A set of recognition results is presented for the trade off between insertion
and deletion errors.  When these two errors balance the recognition rate for
all 61 TIMIT symbols is 68.6% correct (62.5% including insertion errors) and
on a reduced 39 symbol set the recognition rate is 75.1% correct (68.9%).
This compares favourably with the results of other methods on the same
database (ZueGlassPhillipsSeneff89, DigalakisOstendorfRohlicek89,
HataokaWaibel89, LeeHon89, LevinsonLibermanLjoljeMiller89).

/*****************************************************************************/

Subject: Thesis availability announcement "Dynamic Error Propagation Networks"

Please forgive me for the title, a better one would have been "Recurrent
Error Propagation Networks".  This is my PhD thesis, submitted in Feb 1989
and is a concatenation of the work I had done to that date.

Summary:

This thesis extends the error propagation network to deal with time varying
or dynamic patterns.  Examples are given of supervised, reinforcement driven
and unsupervised learning.

Chapter 1 presents an overview of connectionist models.

Chapter 2 introduces the error propagation algorithm for general node types.

Chapter 3 discusses the issue of data representation in connectionist models.

Chapter 4 describes the use of several types of networks applied to the
problem of the recognition of steady state vowels from multiple speakers.

Chapter 5 extends the error propagation algorithm to deal with time varying
input.  Three possible architectures are explored which deal with learning
sequences of known length and sequences of unknown and possibly indefinite
length.  Several simple examples are given.
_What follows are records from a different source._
/-- Settles O60: the refusals of the host; and the moves of the boot sequence, taken one after the other (`takes_bootMoves`),
the lengths of the prepared file being what START checks. -/
theorem bootSequenceBeginsTheDecode : Obligations.BootSequenceBeginsTheDecode := by
  refine ⟨fun p f => ⟨fun hbad => ?_, fun hlen hmagic => ⟨?_, fun hlens => ?_⟩⟩, ?_⟩
  · have hr := recognised_eq_false_iff.mpr hbad
    exact ⟨by simp [detect, hr], prepare_of_not_recognised hr⟩
  · exact if_pos (recognised_iff.mpr ⟨hlen, hmagic⟩)
  · exact prepare_of_refused (recognised_iff.mpr ⟨hlen, hmagic⟩) (hostRefuses_iff.mpr hlens)
  · intro s f b h expected irqEn hb hprep hm he hs
    obtain ⟨hlen, hpacked, hmax⟩ := prepare_lengths hprep
    have hrun := (takes_bootMoves he irqEn hb hm hlen hpacked hmax).run
    rw [← hs] at hrun
    have hver : (((s.loaded b expected).programmed h).setCtrl expected.isSome irqEn).verifyEnabled = expected.isSome :=
      (verifyEnabled_setCtrl _ _ _).trans (isSome_and_hasVerify he)
    refine ⟨_, hrun, rfl, rfl, rfl, rfl, rfl, rfl, rfl, rfl, rfl, hver, isSome_and_hasVerify he, rfl,
      bufByte_loaded s expected, hlen, fun e hx => ⟨expLen_loaded (b := b) he hx, ?_⟩⟩
    subst hx
    exact expByte_loaded s b

end Sys2Proof.Proofs
end

/-! # Faults (spec/60): where a fetch ends, the checks of START, fault entry, and what the host observes -/

section
/-!
SUPPORT. The fetch that fails: which bits a failing compression type had before it, and so which `KIND` its fault leaves.
-/

namespace Sys2Proof.Machine

/-! ## Where a compression type ends too early (spec/42 R97, R104) -/

/-- The count and a run of single calls meet the end of the stream together: a count that fails has met zeros only. -/
theorem readBitList_of_countZeros_error {n i : Nat} {s : State} {e : Stop}
    (h : countZeros readBit n i s = .error e) : readBitList n s = .error e := by
  induction n generalizing i s with
  | zero => simp [countZeros] at h
  | succ n ih =>
    rcases hb : readBit s with e' | ⟨_ | _, u⟩
    · simpa [countZeros, readBitList, hb] using h
    · have hrest : readBitList n u = .error e := ih (i := i + 1) (by simpa [countZeros, hb] using h)
      simp [readBitList, hb, hrest]
    · simp [countZeros, hb] at h

/-- Once the index is known only the extra bits can be missing, and only CT4 and CT5 have any. -/
theorem count_of_decodeType_error {ε σ : Type} {next : BitSource ε σ} {st mid : σ} {k : Nat} {e : ε}
    (hc : countZeros next maxZeros 0 st = .ok (k, mid)) (h : decodeType next st = .error e) : k = 4 ∨ k = 5 := by
  have hk : k ≤ 5 := (countZeros_maxZeros_eq_ok_iff.mp hc).1
  match k with
  | 0 | 1 | 2 | 3 => simp [decodeType, hc] at h
  | 4 => exact .inl rfl
  | 5 => exact .inr rfl

/-- The index of a type with extra bits takes five bits, whichever it is. -/
theorem length_unaryCode_of_extra {k : Nat} (h : k = 4 ∨ k = 5) : (unaryCode maxZeros k).length = 5 := by
  rcases h with rfl | rfl <;> rfl

theorem ctypeRow_kind_of_extra {k : Nat} (h : k = 4 ∨ k = 5) : (ctypeRow k).kind = 3 := by
  rcases h with rfl | rfl <;> rfl

/-- The core stands in a compression type whose extra bits it comes to: the five bits of the index are there. -/
def State.reachesExtraBits (s : State) : Prop := s.tokenField = .type ∧ ∃ r, readBitList 5 s = .ok r

/-- `KIND` where the fetch of a token field from `s` fails: already written inside the extra bits of a type, which only kind 3
has, and unchanged elsewhere (spec/42 R97, R108). -/
def KindAtFailure (s : State) (k : BitVec 2) : Prop :=
  (s.reachesExtraBits → k = 3) ∧ (¬ s.reachesExtraBits → k = s.kind)

theorem withKind_of_count_error {s : State} {e x : Stop} (h : countZeros readBit maxZeros 0 s = .error x) :
    e.withKind .type s = e := by
  simp only [Stop.withKind, h]

theorem withKind_of_count {s t u : State} {c : Cause} {i : Nat} (h : countZeros readBit maxZeros 0 s = .ok (i, u)) :
    (Stop.raise c t).withKind .type s = .raise c (t.setKind (ctypeRow i).kind) := by
  simp only [Stop.withKind, h]

/-- Without the index known `KIND` stays. -/
theorem kindAtFailure_of_not_reached {s : State} (h : ¬ s.reachesExtraBits) : KindAtFailure s s.kind :=
  ⟨fun hr => absurd hr h, fun _ => rfl⟩

theorem setKind_self {t : State} {k : BitVec 2} (h : t.kind = k) : t.setKind k = t := by
  subst h
  rfl

/-- A compression type that fails: by whether its count completed. -/
theorem withKind_type {s t : State} {c : Cause} (hf : s.tokenField = .type) (hk : t.kind = s.kind)
    (h : decodeField readBit .type s = .error (.raise c t)) :
    ∃ k, (Stop.raise c t).withKind .type s = .raise c (t.setKind k) ∧ KindAtFailure s k := by
  rcases hc : countZeros readBit maxZeros 0 s with x | ⟨i, u⟩
  · refine ⟨s.kind, by rw [withKind_of_count_error hc, setKind_self hk], kindAtFailure_of_not_reached ?_⟩
    rintro ⟨-, r, hr⟩
    have hlist : readBitList 5 s = .error x := readBitList_of_countZeros_error hc
    cases hlist.symm.trans hr
  · have hi := count_of_decodeType_error hc h
    have hd := delivers_readBit.mp (countZeros_maxZeros_eq_ok_iff.mp hc).2
    rw [length_unaryCode_of_extra hi] at hd
    refine ⟨(ctypeRow i).kind, withKind_of_count hc, fun _ => ctypeRow_kind_of_extra hi, fun hno => ?_⟩
    exact absurd ⟨hf, _, hd⟩ hno

/-- A token field that fails: only a compression type writes `KIND` before it ends. -/
theorem withKind_field {s t : State} {c : Cause} {f : Field} (hf : s.nextField = some f) (hk : t.kind = s.kind)
    (h : decodeField readBit f s = .error (.raise c t)) :
    ∃ k, (Stop.raise c t).withKind f s = .raise c (t.setKind k) ∧ KindAtFailure s k := by
  have other (hf : s.tokenField ≠ .type) (hw : (Stop.raise c t).withKind f s = .raise c t) :
      ∃ k, (Stop.raise c t).withKind f s = .raise c (t.setKind k) ∧ KindAtFailure s k :=
    ⟨s.kind, by rw [hw, setKind_self hk], kindAtFailure_of_not_reached fun hr => hf hr.1⟩
  rcases nextField_some hf with ⟨hp, rfl⟩ | ⟨hp, row, -, rfl⟩ | ⟨hp, rfl⟩
  · exact withKind_type hp hk h
  · exact other (by simp [hp]) rfl
  · exact other (by simp [hp]) rfl

/-! ## Where a fetch ends too early (spec/60 R133) -/

variable {s : State} {e : Stop}

/-- With legal positions and pack mode a token field fails only at the end of the stream. -/
theorem fetchField_error_at_streamEnd (h : fetchField s = .error e) (hle : s.rp.toNat ≤ s.bufLen.toNat)
    (hm : s.pmode.toNat ≤ 8) :
    ∃ k, e = .raise .readUnderflow ((s.setCursor 0 sentinel).setKind k) ∧ KindAtFailure s k := by
  rcases hn : s.nextField with _ | f
  · exact absurd (nextField_none hn) (Option.isSome_iff_ne_none.mp (offRow_isSome hm))
  rcases hd : decodeField readBit f s with x | r <;> simp only [fetchField, hn, hd, reduceCtorEq, Except.error.injEq] at h
  obtain ⟨t, hc, hsr, ⟨h0, rfl⟩ | ⟨hlt, -⟩⟩ := decodeField_error hd
  · obtain ⟨rp, sr, rfl, -⟩ := hc.eq_setCursor
    obtain rfl : rp = 0 := h0
    obtain rfl : sr = sentinel := hsr
    obtain ⟨k, hw, hk⟩ := withKind_field (t := s.setCursor 0 sentinel) hn rfl hd
    exact ⟨k, h.symm.trans hw, hk⟩
  · obtain ⟨rp, sr, rfl, hrp⟩ := hc.eq_setCursor
    exact absurd (hrp.trans hle) hlt.not_ge
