-- ==== Sys2Proof/Machine/Dispatch.lean ====
section
/-! DEFINITION. One arm per command: steps 2 to 5 of 30_encoding.md R90. -/

namespace Sys2Proof.Machine

def exec (i : Instr) (s : State) : Host.Outcome State Fault Refusal :=
  match i with
  | .getu8 off => Sys2Proof.Machine.execGetu8 off s
  | .getu16be off => Sys2Proof.Machine.execGetu16be off s
  | .getu16le off => Sys2Proof.Machine.execGetu16le off s
  | .getu32be off => Sys2Proof.Machine.execGetu32be off s
  | .getu32le off => Sys2Proof.Machine.execGetu32le off s
  | .setu8 off val => Sys2Proof.Machine.execSetu8 off val s
  | .setu16be off val => Sys2Proof.Machine.execSetu16be off val s
  | .setu16le off val => Sys2Proof.Machine.execSetu16le off val s
  | .setu32be off val => Sys2Proof.Machine.execSetu32be off val s
  | .setu32le off val => Sys2Proof.Machine.execSetu32le off val s
  | .getstr off len => Sys2Proof.Machine.execGetstr off len s
  | .csumbe off len => Sys2Proof.Machine.execCsumbe off len s
  | .csumle off len => Sys2Proof.Machine.execCsumle off len s
  | .punpk off num => Sys2Proof.Machine.execPunpk off num s

end Sys2Proof.Machine
end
Chapter 6 describes the use of two dynamic nets to form a speech coder.  The
popular method of Differential Pulse Code Modulation for speech coding
employs two linear filters to encoded and decode speech.  By generalising
these to non-linear filters, implemented as dynamic nets, a reduction in the
noise imposed by a limited bandwidth channel is achieved.

Chapter 7 describes the application of a dynamic net to the recognition of a
large subset of the phonemes of English from continuous speech.  The dynamic
net is found to give a higher recognition rate both in comparison with a
fixed window net and with the established k nearest neighbour technique.

Chapter 8 describes a further development of dynamic nets which allows them
to be trained by a reinforcement signal which expresses the correctness of
the output of the net.  Two possible architectures are given and an example
of learning to play the game of noughts and crosses is presented.